彼は時々、いつのまにかいなくなっていたり、そうかと思うとまた現れたり、そんな行動を繰り返している。

「いじめ・・・?」
「やっぱり、覚えてないんだな? どうりで、おれのこと覚えてないと思った。
 ・・・無理ないって言えば、無理ないか・・・ずいぶん酷い目に遭(あ)ってたもんな・・・・・」


・・・その言葉で、あたしは昔、街でいじめられていた少年の顔を思い出した。
彼自身は、何も悪い事をしていないのに、何故か人と違うだけで仲間外れにされる。 考えてみれば、ゴールドもそうだったのかもしれない。
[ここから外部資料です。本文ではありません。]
/-- The trace a command can leave: none, or the calls of one of the five paint commands. -/
theorem exec_trace_cases {i : Instr} {s t : State} (he : exec i s = .next t) :
    t.trace = [] ∨
    (∃ x y w h colour, t.trace = (fillPaint s.cfg x y w h colour).calls) ∨
    (∃ x0 y0 dx dy minE maxE, t.trace = (linePaint s.cfg s.fg s.bg x0 y0 dx dy minE maxE).calls) ∨
    (∃ cx cy ri ro, t.trace = (ringPaint s.cfg s.fg s.bg cx cy ri ro).calls) ∨
    (∃ x y addr, t.trace = (glyphPaint s.cfg s.fg x y addr).calls) ∨
    (∃ x y dir alpha, t.trace = (pairPaint s.cfg s.fg s.bg x y dir alpha).calls) := by
  rcases exec_cases i s with ⟨_, _, _, _, e⟩ | e | ⟨_, hpaints, _⟩
  · obtain rfl := Host.Outcome.next.inj (e.symm.trans he)
    exact .inl (State.finish_trace _)
  · obtain rfl := Host.Outcome.next.inj (e.symm.trans he)
    exact .inl (State.decodeFault_trace ..)
  · cases i with
    | fill => exact .inr (.inl ⟨_, _, _, _, _, trace_of_finishPaint he⟩)
    | line => exact .inr (.inr (.inl ⟨_, _, _, _, _, _, trace_of_finishPaint he⟩))
    | ring => exact .inr (.inr (.inr (.inl ⟨_, _, _, _, trace_of_finishPaint he⟩)))
    | glyph => exact .inr (.inr (.inr (.inr (.inl ⟨_, _, _, trace_of_finishPaint he⟩))))
    | pair x y dir alpha =>
      cases hdir : inDIR dir with
      | true =>
        rw [exec, execPair, if_pos hdir] at he
        exact .inr (.inr (.inr (.inr (.inr ⟨_, _, _, _, trace_of_finishPaint he⟩))))
      | false =>
        rw [exec, execPair, if_neg (by simp [hdir])] at he
        obtain rfl := Host.Outcome.next.inj he
        exact .inl (State.decodeFault_trace ..)
    | _ => cases hpaints

theorem sendFree_exec {i : Instr} {s t : State} (he : exec i s = .next t) : SendFree t.trace := by
  rcases exec_trace_cases he with
    e | ⟨_, _, _, _, _, e⟩ | ⟨_, _, _, _, _, _, e⟩ | ⟨_, _, _, _, e⟩ | ⟨_, _, _, e⟩ | ⟨_, _, _, _, e⟩ <;> rw [e]
  · exact sendFree_nil
  · exact sendFree_fillPaint ..
  · exact sendFree_linePaint ..
  · exact sendFree_ringPaint ..
  · exact sendFree_glyphPaint ..
  · exact sendFree_paintPair ..

/-- Settles O21: reset calls only `idle()`, a discarded or rejected word leaves an empty trace, and no command's trace
holds `sendCommand`. -/
theorem sendCommandIsNeverCalled : Obligations.SendCommandIsNeverCalled := by
  intro s t hstep hinput
  suffices SendFree t.trace from this.not_mem
  rcases step_cases s with ⟨hempty, _⟩ | ⟨_, _, e⟩ | ⟨_, _, _, _, e⟩ | ⟨_, _, _, _, _, _, e⟩ | ⟨_, _, _, _, _, _, e⟩
  · exact absurd hempty hinput
  · obtain rfl := Host.Outcome.next.inj (e.symm.trans hstep)
    exact sendFree_idle
  · obtain rfl := Host.Outcome.next.inj (e.symm.trans hstep)
    exact sendFree_nil
  · obtain rfl := Host.Outcome.next.inj (e.symm.trans hstep)
    exact sendFree_nil
  · exact sendFree_exec (e.symm.trans hstep)

end Sys2Proof.Machine
end

section
/-! The response of an accepted command word (30_encoding.md section 2, R94). -/

namespace Sys2Proof.Machine

/-- 30_encoding.md R94: every command, faulting or not, ends with its response and takes no further input. -/
theorem exec_answers (i : Instr) (s : State) :
    ∃ t, exec i s = .next t ∧ t.inbox = s.inbox ∧ t.rsp = some t.responseWord := by
  rcases exec_cases i s with ⟨_, _, _, _, e⟩ | e | ⟨_, _, e⟩
  · exact ⟨_, e, State.finish_inbox _, State.finish_rsp _⟩
  · exact ⟨_, e, State.decodeFault_inbox .., State.decodeFault_rsp ..⟩
  · exact ⟨_, e s, State.finishPaint_inbox .., State.finishPaint_rsp ..⟩

/-- Settles O9: a word presented is discarded by a halted block, faults because it does not decode, or is executed, and
each of the three ends with the response. -/
theorem everyWordIsAnswered : Obligations.EveryWordIsAnswered := by
  intro s w rest hinbox
  rcases step_cases s with
    ⟨hempty, _⟩ | ⟨_, hreset, _⟩ | ⟨_, _, htaken, _, e⟩ | ⟨_, _, _, htaken, _, _, e⟩ | ⟨_, _, i, htaken, _, _, e⟩
  · cases hinbox.symm.trans hempty
  · cases hinbox.symm.trans hreset
  all_goals cases hinbox.symm.trans htaken
  · exact ⟨_, e, State.finish_inbox _, State.finish_rsp _⟩
  · exact ⟨_, e, State.decodeFault_inbox .., State.decodeFault_rsp ..⟩
  · rw [e]
    exact exec_answers i { s with inbox := rest }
今の言葉で、少なくともゴールドは 自ら望んでこの力を手に入れたわけではない、ということだけは分かったんだ。
もしそうなら、『ポケモンと話せる』ことで、苦しんだことだって、あるのかもしれない。
・・・あたしは、単純に『他と違うから良い事だ』と思っていた自分が 恥ずかしくなった。


・・・とにかく、ゴールドに謝らなくちゃ!!
そう思って、あたしは顔を上げた、 と、同時に、心臓が凍りつくような音を立てる。
『やけたとう』の 正面の森の中に、全身黒ずくめの集団を見つけたからだ。
とっさに、首からかかっているポケギアの時計を確認する。 6時30分。

「でもさ、ゴールド、今ここで のんびり考えるような時間はないみたいよ?」
黒服の集団は、あたしの願いをよそに どんどんこちらへ近づいてくる。
胸に刻まれた『R』の文字が、はっきり見える位置まで ついにやってきた。